Below this line is the material. Write out only its lines from the one containing "of R367. -/" through the one containing "def State.checkMo (s", both kept, exactly.

######

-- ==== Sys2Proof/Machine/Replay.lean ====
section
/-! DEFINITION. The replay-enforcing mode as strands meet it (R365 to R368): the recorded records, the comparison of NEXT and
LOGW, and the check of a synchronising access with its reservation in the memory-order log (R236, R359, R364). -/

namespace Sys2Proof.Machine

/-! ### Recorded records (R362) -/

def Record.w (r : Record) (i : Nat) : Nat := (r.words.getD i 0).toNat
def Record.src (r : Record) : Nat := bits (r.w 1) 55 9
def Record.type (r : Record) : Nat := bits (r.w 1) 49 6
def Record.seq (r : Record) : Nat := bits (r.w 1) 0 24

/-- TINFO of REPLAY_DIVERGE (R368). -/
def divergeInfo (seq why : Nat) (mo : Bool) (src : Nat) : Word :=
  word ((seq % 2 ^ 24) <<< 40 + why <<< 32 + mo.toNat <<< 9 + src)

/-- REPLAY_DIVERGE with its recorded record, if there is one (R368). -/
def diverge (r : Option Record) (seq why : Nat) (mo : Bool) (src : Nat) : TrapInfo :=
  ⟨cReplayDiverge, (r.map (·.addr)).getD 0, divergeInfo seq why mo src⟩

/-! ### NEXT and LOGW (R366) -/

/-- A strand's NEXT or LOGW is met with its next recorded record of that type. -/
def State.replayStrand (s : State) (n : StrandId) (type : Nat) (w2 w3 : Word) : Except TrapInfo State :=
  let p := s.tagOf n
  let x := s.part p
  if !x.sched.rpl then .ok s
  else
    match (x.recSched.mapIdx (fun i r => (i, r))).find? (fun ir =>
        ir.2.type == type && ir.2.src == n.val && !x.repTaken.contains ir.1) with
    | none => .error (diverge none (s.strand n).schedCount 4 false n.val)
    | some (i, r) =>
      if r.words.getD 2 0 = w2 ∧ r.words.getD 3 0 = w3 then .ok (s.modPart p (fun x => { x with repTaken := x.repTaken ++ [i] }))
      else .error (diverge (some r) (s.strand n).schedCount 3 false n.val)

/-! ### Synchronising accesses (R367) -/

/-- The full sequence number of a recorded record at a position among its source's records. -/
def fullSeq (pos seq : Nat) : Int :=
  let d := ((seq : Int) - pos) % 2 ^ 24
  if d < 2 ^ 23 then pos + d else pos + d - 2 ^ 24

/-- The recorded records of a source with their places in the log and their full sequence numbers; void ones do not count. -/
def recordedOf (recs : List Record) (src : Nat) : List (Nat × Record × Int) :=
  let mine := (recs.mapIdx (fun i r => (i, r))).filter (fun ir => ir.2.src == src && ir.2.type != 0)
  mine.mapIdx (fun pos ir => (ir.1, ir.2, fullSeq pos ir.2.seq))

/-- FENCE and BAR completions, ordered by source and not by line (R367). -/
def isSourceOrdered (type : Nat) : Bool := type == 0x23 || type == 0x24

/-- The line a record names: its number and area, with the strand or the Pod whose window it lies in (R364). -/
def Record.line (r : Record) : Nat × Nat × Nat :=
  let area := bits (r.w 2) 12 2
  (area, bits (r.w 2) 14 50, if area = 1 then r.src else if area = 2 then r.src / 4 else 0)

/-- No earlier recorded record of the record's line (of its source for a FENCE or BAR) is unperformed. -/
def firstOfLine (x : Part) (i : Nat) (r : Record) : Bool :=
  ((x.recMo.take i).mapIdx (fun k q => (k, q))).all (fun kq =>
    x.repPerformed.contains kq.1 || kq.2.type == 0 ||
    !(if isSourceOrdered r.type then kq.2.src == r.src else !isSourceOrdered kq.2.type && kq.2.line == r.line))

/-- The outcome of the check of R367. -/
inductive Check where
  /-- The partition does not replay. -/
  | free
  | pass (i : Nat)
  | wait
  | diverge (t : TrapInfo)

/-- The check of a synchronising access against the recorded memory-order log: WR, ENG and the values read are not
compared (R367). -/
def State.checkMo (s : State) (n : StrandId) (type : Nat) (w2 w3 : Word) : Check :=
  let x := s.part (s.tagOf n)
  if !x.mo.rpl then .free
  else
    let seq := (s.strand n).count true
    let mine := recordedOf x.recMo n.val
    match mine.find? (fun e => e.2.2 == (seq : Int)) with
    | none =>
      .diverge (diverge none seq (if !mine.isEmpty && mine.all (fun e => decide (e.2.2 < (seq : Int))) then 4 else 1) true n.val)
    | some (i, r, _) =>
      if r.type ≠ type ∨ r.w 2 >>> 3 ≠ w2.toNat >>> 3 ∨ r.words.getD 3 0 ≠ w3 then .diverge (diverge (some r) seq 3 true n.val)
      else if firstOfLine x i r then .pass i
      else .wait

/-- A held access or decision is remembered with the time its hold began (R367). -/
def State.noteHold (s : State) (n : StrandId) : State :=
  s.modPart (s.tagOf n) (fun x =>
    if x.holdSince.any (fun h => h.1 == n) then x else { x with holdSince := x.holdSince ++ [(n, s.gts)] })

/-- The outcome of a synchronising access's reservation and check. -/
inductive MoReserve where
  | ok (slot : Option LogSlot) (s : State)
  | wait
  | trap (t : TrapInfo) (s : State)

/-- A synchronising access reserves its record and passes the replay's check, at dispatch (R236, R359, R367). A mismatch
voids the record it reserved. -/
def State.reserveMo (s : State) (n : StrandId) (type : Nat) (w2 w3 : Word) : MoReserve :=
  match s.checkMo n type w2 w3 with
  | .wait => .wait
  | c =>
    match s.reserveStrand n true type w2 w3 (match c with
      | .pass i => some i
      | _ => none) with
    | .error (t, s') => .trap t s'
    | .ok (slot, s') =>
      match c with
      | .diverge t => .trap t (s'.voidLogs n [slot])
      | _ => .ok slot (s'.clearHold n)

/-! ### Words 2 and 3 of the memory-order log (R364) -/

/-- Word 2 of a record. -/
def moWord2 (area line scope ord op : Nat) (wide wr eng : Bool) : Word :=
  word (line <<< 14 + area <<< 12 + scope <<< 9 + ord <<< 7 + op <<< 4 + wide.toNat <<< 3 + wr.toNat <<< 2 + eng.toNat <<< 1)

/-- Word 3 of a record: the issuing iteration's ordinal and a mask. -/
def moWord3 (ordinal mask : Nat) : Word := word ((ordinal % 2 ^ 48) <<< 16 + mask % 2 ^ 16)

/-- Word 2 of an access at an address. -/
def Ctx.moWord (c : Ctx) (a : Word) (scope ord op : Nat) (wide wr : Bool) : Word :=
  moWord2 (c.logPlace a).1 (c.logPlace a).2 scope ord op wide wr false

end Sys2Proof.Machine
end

######

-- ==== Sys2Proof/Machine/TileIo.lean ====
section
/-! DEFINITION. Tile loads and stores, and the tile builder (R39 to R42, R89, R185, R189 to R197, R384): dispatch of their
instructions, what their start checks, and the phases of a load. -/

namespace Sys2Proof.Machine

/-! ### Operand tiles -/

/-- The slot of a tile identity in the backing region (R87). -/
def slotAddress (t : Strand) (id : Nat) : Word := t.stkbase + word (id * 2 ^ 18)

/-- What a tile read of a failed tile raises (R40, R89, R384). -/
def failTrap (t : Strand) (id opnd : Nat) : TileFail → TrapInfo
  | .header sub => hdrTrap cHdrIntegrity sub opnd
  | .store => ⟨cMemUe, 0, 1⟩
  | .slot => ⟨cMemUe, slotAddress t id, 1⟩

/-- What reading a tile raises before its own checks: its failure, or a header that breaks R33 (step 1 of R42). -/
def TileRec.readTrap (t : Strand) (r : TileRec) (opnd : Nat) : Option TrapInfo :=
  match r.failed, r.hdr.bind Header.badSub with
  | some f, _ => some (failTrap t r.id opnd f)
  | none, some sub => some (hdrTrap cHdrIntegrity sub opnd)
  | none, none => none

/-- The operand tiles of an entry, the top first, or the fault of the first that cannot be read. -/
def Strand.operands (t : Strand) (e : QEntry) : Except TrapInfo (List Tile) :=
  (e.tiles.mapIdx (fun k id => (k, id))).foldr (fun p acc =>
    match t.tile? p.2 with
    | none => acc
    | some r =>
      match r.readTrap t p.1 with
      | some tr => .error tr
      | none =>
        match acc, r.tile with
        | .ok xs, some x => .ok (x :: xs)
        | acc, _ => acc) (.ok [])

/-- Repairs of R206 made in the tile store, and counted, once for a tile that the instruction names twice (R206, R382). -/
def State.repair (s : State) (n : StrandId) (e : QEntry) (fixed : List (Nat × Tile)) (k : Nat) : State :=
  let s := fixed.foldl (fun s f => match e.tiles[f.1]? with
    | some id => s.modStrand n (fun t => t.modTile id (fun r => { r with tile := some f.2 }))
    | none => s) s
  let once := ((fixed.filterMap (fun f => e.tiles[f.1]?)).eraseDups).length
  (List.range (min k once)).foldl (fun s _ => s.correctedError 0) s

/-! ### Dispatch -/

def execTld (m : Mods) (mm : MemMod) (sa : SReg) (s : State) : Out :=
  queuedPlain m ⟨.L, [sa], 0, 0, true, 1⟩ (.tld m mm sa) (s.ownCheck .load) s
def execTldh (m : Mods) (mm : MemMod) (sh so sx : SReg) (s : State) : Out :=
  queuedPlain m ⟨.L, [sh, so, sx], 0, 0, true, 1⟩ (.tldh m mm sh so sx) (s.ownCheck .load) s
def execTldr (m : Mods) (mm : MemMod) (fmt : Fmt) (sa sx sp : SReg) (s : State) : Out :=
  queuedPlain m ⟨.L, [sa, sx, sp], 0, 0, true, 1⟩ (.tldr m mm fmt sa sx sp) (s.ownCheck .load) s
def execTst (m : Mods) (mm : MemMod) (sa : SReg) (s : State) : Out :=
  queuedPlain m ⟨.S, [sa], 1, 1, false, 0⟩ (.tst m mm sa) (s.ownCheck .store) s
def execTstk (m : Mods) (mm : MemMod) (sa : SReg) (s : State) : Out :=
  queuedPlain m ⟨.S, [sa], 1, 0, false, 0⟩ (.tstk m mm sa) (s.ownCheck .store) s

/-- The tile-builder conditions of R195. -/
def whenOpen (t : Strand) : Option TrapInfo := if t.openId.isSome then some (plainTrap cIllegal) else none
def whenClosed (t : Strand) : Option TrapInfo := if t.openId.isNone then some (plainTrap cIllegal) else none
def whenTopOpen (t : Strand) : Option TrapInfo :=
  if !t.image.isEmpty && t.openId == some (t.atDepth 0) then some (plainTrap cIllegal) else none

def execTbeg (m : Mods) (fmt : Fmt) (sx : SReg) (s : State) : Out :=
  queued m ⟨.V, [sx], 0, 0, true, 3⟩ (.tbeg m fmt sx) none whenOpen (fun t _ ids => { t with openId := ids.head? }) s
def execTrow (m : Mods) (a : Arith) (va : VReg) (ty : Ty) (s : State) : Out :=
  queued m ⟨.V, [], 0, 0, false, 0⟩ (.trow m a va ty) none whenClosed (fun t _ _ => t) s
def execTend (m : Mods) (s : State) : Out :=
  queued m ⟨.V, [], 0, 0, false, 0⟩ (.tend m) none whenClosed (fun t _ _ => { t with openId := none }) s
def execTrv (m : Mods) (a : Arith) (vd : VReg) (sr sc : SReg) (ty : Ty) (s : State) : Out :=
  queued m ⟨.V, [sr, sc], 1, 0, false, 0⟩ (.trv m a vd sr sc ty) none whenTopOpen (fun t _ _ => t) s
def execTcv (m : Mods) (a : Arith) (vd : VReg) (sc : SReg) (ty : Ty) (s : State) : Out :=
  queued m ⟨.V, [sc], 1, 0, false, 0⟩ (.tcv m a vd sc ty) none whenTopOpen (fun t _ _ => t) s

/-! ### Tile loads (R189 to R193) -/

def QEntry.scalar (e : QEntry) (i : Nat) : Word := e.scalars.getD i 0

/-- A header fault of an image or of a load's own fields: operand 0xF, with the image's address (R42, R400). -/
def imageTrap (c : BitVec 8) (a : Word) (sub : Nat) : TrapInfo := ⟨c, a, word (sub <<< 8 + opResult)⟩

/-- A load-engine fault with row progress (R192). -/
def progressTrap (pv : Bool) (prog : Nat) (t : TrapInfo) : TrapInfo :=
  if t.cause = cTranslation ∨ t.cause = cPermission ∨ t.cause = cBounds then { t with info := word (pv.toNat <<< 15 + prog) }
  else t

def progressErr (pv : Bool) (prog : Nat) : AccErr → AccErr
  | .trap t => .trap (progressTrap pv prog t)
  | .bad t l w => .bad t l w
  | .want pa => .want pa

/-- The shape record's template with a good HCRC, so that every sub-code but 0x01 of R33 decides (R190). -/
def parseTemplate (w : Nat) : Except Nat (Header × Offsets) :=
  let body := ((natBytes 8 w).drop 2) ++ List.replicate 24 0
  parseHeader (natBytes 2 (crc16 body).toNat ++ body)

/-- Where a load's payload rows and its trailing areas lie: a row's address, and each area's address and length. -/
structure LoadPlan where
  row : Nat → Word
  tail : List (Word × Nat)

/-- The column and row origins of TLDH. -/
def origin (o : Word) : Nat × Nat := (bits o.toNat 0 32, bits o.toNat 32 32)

######

## Exercise output:
/-- The outcome of the check of R367. -/
inductive Check where
  /-- The partition does not replay. -/
  | free
  | pass (i : Nat)
  | wait
  | diverge (t : TrapInfo)

/-- The check of a synchronising access against the recorded memory-order log: WR, ENG and the values read are not
compared (R367). -/
def State.checkMo (s : State) (n : StrandId) (type : Nat) (w2 w3 : Word) : Check :=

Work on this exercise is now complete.